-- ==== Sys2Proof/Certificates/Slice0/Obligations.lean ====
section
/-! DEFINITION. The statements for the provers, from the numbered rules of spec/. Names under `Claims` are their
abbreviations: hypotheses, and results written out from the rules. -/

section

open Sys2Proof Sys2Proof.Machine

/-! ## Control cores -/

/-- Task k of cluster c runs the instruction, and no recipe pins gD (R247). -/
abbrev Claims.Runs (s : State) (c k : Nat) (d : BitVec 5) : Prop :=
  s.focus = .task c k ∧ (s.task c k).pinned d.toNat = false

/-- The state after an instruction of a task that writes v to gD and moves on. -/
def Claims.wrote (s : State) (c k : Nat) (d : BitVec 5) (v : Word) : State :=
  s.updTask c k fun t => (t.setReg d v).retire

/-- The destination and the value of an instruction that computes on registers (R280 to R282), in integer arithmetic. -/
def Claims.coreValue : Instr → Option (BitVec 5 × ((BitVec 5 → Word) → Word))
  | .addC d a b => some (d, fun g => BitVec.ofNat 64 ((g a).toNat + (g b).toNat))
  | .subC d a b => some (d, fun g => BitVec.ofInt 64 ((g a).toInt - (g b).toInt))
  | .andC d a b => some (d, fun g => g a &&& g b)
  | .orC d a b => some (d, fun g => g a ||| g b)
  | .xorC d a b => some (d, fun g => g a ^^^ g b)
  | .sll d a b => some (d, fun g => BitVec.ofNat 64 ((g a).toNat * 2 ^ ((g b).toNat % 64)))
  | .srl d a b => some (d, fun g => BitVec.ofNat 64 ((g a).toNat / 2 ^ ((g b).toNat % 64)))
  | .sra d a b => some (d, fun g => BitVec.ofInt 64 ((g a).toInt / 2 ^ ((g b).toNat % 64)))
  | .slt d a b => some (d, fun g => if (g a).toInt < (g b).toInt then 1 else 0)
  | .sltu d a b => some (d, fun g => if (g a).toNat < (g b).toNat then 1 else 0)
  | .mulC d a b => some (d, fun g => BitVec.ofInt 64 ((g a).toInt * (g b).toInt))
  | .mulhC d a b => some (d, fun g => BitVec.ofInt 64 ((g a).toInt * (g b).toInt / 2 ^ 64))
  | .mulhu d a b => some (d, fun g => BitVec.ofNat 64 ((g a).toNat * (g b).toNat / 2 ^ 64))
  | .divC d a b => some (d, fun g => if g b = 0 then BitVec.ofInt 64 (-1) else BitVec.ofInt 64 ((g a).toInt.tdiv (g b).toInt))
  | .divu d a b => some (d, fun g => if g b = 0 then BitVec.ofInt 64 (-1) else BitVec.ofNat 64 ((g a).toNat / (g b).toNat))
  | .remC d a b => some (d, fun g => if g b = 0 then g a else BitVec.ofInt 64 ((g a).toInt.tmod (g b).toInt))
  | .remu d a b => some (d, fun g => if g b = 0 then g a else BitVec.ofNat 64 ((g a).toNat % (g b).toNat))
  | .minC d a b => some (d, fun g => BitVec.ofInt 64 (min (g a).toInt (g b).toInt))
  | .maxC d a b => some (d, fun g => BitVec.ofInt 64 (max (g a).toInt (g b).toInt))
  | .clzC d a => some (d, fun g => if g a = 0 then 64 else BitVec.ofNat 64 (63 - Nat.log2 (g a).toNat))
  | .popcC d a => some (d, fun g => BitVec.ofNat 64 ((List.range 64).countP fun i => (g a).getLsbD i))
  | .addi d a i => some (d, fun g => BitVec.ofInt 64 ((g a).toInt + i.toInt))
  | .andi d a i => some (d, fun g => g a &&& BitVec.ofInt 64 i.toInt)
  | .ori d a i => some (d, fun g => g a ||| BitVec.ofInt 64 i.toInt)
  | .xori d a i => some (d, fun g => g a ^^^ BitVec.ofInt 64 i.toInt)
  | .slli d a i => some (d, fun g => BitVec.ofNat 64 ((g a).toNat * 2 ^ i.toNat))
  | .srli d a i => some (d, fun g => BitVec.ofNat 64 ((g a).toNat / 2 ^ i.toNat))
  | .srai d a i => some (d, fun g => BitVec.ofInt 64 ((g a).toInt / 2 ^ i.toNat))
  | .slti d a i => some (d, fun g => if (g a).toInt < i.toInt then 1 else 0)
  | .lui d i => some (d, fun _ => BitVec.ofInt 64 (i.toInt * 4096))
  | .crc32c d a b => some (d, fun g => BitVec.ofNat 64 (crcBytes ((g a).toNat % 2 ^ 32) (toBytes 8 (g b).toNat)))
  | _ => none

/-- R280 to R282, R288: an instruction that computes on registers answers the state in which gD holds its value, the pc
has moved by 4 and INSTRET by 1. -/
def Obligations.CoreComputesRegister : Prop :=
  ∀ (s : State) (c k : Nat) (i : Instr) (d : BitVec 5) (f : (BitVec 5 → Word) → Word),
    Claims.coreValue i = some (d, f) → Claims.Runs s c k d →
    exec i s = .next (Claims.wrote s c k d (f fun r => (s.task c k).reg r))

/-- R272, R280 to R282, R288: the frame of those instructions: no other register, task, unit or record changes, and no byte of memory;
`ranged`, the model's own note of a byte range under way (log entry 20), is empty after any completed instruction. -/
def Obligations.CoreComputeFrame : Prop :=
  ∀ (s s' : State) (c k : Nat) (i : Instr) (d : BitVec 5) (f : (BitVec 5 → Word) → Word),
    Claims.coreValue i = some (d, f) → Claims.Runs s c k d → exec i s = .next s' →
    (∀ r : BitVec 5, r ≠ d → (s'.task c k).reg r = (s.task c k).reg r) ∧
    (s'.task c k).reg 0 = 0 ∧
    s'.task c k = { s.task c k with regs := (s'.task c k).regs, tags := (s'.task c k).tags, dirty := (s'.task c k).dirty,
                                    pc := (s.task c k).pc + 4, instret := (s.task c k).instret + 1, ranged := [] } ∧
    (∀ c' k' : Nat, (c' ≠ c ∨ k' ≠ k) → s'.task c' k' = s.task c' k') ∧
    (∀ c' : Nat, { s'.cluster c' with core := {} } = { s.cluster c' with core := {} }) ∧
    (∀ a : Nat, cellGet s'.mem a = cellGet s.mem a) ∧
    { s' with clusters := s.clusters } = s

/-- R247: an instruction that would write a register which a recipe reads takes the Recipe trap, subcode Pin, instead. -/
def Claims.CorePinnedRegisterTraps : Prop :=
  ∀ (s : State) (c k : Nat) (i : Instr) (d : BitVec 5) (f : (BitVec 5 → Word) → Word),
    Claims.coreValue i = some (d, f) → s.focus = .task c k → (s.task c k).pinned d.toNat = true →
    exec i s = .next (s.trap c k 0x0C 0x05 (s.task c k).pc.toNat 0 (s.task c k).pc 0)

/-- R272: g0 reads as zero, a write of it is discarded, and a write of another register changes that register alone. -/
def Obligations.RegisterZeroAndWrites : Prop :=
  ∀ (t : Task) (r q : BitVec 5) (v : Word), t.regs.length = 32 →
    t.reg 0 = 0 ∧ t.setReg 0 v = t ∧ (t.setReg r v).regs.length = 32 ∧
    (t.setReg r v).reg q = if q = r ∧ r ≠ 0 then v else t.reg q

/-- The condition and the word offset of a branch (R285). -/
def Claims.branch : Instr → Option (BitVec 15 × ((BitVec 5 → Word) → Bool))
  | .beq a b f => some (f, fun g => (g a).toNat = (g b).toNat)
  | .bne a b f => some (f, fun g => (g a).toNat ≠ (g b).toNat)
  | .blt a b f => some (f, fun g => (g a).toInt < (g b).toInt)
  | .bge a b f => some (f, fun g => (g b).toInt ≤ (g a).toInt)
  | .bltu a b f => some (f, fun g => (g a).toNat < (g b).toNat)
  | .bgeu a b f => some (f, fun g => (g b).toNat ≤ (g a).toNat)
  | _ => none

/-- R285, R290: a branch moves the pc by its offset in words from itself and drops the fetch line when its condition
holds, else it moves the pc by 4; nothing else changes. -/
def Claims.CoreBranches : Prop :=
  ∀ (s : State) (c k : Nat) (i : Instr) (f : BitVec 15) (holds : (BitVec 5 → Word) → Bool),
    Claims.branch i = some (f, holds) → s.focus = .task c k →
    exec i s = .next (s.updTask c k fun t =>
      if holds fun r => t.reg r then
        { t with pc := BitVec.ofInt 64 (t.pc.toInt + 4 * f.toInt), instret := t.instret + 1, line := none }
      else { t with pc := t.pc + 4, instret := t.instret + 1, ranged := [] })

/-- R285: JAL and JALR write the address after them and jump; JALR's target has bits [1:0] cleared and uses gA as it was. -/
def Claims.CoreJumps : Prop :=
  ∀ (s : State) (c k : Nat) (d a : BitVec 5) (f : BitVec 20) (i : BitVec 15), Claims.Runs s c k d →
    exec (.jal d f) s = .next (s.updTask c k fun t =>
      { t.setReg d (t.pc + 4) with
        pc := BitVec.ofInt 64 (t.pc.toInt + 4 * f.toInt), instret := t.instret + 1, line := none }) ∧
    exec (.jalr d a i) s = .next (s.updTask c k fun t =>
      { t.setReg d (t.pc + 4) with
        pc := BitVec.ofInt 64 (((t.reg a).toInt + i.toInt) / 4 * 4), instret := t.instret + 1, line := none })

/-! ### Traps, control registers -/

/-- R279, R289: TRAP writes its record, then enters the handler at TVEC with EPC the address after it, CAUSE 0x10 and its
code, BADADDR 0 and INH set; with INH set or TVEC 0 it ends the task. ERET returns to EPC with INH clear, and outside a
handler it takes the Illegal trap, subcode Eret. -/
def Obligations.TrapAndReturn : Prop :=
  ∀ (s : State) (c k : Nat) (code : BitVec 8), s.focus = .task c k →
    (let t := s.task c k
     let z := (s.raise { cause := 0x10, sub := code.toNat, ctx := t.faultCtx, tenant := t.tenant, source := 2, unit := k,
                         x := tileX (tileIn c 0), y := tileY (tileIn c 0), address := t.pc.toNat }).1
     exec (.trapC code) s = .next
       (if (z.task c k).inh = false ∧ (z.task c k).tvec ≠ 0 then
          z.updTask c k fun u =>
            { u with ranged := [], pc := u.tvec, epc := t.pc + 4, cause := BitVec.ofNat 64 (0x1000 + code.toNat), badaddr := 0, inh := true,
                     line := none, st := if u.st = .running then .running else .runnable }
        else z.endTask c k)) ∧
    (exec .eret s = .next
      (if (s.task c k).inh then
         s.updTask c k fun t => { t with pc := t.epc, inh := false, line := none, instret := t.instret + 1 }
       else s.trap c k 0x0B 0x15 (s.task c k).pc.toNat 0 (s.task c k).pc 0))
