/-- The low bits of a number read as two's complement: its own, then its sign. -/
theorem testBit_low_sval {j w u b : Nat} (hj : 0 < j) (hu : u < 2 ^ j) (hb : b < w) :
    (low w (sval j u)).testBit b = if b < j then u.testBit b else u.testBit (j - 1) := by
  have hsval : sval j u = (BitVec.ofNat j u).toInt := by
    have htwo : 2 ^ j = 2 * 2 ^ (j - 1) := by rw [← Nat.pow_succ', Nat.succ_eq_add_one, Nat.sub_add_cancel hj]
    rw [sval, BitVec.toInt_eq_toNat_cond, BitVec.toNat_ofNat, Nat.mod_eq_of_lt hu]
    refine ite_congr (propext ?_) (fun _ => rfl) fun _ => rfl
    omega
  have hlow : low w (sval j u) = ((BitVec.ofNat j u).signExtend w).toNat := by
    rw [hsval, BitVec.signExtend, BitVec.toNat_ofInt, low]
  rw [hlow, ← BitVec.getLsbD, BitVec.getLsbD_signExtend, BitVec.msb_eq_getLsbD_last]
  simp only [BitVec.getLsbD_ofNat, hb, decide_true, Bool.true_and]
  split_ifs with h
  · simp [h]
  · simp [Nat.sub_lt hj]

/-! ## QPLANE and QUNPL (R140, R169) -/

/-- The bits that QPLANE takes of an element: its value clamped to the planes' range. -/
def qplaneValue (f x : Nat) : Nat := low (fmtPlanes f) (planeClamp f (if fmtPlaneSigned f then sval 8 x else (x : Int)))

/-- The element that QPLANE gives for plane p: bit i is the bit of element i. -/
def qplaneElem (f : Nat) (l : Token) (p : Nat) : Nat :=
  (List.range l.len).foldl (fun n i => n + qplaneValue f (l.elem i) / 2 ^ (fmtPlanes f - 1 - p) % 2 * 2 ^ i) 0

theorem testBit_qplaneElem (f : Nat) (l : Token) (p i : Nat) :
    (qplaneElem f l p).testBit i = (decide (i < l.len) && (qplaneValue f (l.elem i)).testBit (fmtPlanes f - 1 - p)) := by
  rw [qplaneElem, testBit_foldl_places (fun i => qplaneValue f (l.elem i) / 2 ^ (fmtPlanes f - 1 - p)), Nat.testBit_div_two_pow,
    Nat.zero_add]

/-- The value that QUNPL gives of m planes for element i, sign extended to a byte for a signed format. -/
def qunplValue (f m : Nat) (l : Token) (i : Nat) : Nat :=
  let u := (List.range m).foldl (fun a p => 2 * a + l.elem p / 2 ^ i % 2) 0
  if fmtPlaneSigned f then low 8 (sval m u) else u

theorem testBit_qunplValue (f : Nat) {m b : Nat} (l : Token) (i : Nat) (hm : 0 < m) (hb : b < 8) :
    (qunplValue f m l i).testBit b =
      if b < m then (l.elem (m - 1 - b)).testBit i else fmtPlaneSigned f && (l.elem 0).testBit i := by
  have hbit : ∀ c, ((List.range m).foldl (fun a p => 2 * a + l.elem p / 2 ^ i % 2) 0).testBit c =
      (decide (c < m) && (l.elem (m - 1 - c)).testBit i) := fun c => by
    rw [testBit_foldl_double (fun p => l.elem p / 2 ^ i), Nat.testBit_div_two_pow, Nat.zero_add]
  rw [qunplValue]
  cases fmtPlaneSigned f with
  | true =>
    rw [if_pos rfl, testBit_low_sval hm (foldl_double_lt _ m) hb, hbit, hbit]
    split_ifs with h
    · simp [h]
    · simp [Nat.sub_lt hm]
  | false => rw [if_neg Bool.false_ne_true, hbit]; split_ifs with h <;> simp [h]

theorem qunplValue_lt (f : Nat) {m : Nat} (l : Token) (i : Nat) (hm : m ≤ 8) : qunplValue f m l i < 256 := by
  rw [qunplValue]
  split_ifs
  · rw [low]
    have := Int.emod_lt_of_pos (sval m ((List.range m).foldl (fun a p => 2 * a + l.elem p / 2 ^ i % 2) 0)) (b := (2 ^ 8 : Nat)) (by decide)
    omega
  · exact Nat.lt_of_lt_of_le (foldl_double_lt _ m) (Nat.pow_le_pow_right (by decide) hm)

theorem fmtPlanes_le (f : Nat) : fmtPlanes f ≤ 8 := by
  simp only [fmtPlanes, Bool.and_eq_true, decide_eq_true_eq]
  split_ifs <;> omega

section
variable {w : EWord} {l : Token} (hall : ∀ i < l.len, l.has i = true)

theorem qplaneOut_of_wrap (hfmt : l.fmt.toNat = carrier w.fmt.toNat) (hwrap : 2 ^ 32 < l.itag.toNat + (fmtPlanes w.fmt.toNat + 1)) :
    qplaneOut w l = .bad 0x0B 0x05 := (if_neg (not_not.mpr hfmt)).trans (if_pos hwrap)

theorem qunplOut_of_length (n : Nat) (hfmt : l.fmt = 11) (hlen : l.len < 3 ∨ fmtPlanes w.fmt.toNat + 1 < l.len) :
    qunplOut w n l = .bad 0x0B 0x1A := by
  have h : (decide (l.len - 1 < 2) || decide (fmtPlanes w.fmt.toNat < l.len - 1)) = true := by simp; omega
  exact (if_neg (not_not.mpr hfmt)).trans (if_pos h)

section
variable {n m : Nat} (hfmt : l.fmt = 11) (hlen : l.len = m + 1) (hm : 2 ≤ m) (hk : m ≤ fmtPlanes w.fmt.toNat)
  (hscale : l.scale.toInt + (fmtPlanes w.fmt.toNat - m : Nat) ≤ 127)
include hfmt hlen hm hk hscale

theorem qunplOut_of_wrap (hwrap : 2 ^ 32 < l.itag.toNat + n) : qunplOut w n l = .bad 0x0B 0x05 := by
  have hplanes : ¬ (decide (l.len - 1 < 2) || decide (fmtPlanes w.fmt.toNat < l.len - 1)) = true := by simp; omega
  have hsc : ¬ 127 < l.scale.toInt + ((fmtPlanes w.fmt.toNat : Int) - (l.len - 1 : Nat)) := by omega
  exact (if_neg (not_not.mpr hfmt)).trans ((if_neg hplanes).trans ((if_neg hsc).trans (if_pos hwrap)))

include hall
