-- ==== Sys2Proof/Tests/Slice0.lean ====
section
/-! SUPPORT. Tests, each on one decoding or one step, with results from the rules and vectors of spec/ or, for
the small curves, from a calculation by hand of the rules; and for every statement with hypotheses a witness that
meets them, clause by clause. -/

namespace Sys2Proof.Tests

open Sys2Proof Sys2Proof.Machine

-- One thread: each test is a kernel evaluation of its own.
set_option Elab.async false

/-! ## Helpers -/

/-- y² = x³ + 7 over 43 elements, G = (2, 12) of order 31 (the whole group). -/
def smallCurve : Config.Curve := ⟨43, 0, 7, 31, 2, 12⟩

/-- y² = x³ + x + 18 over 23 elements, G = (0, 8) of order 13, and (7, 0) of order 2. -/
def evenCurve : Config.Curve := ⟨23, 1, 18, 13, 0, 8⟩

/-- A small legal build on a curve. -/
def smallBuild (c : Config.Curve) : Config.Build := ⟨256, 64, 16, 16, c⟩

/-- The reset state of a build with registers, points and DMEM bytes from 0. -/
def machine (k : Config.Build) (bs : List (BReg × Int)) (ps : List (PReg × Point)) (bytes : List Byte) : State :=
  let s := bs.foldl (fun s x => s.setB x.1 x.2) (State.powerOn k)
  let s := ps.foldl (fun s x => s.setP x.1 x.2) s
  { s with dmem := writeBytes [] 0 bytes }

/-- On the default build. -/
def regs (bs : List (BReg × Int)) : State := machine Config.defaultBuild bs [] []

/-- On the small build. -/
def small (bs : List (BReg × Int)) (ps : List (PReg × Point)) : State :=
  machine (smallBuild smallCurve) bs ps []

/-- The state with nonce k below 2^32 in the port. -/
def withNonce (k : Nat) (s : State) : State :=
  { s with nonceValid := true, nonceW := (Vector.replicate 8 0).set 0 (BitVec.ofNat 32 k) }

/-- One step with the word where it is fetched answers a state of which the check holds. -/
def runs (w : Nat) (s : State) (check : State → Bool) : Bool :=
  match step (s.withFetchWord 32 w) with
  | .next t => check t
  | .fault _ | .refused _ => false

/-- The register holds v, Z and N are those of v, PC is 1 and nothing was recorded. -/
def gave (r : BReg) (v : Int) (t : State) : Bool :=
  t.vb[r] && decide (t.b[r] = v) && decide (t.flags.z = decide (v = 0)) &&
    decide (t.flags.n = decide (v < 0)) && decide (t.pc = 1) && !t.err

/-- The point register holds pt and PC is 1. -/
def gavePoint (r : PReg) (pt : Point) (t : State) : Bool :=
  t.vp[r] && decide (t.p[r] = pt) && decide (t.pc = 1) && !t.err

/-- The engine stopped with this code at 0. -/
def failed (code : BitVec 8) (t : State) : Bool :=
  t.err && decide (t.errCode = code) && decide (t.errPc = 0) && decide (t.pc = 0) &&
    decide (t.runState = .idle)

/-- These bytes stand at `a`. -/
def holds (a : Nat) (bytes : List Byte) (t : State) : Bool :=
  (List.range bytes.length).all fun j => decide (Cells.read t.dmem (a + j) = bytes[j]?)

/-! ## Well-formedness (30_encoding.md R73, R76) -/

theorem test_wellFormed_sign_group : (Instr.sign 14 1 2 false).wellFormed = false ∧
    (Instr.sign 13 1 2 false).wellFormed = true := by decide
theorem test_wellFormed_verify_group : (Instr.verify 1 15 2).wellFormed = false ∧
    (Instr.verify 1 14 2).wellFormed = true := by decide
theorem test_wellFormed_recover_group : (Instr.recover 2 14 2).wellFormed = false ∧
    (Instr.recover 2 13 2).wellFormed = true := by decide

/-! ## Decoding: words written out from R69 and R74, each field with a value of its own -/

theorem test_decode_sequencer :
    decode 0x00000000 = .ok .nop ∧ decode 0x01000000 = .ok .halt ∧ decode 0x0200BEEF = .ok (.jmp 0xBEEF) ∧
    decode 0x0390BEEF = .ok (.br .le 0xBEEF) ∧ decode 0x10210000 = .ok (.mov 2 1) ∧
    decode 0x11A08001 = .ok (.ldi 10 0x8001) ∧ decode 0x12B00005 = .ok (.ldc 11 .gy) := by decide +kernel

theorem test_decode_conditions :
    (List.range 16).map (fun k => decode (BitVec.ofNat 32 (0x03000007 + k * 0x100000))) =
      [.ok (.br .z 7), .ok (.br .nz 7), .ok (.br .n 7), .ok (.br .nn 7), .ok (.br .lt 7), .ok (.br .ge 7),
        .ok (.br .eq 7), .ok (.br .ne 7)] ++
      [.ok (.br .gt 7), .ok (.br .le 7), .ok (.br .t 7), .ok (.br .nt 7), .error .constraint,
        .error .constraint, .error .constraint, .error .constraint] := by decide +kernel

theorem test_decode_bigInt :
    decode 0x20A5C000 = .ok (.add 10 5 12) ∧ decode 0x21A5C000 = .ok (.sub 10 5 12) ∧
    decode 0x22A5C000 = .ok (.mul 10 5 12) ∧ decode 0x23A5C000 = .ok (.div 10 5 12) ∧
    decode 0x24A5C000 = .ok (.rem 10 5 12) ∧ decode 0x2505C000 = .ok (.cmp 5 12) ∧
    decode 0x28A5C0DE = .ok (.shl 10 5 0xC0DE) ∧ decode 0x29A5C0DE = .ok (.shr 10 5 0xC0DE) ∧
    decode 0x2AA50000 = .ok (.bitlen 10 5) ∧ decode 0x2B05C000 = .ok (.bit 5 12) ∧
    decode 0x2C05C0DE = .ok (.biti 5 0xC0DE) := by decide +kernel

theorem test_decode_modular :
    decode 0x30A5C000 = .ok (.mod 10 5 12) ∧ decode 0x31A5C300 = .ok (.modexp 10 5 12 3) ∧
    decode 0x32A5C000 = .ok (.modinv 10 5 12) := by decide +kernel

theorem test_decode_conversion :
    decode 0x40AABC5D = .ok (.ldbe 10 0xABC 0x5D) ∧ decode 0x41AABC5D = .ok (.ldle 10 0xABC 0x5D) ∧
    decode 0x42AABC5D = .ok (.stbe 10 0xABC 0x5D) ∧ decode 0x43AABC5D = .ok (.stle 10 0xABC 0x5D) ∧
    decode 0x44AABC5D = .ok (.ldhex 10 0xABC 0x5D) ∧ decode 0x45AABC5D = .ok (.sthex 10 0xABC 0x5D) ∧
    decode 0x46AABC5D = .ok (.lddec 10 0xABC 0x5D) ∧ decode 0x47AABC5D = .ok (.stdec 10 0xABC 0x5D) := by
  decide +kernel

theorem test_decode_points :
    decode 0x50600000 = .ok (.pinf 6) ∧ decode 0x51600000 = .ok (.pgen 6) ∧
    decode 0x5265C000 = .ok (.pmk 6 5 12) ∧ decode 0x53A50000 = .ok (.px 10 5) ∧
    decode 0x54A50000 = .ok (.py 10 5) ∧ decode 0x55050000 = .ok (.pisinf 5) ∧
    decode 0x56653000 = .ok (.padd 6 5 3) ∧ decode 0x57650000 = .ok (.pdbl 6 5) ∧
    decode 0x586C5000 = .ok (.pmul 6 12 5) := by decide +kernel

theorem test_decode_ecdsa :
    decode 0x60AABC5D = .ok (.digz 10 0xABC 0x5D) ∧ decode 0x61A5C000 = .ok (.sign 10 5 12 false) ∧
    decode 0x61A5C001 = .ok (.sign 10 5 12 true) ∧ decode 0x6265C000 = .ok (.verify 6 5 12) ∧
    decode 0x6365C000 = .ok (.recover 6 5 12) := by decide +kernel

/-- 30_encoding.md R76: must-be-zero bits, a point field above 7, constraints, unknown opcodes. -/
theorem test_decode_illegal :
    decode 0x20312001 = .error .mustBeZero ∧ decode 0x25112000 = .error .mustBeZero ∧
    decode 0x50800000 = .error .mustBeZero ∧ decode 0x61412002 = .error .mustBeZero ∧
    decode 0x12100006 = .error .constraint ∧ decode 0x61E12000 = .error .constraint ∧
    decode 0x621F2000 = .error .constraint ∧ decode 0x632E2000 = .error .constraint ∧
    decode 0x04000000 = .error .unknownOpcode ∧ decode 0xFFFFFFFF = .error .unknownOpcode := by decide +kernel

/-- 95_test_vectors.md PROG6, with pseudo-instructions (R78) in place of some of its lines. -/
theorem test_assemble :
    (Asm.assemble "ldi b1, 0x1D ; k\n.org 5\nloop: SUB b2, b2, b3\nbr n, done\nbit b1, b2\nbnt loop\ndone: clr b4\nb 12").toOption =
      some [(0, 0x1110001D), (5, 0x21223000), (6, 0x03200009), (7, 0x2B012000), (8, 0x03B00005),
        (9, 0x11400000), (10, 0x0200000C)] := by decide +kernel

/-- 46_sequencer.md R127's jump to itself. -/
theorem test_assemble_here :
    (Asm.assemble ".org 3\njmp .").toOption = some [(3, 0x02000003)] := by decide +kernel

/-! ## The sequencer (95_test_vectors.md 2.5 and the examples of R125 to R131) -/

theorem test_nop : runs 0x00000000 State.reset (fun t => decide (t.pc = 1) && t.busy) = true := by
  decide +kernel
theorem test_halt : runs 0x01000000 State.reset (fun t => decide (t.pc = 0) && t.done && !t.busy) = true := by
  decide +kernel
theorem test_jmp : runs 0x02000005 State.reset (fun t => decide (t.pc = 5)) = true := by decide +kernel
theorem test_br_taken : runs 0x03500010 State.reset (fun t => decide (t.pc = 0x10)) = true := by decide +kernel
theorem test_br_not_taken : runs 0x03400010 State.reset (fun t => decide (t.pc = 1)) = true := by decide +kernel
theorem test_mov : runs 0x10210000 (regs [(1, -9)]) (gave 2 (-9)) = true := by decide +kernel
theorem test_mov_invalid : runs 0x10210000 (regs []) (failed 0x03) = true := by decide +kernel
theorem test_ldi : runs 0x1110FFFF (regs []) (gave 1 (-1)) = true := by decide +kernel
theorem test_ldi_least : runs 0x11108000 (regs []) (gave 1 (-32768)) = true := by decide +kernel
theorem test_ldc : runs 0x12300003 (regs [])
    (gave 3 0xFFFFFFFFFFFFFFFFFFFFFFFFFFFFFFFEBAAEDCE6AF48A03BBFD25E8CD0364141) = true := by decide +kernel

▶ _Task requirements_
On how many lines of the listing does the string "wellFormed" occur? Give the number by itself.

▶ _Exercise solution_
6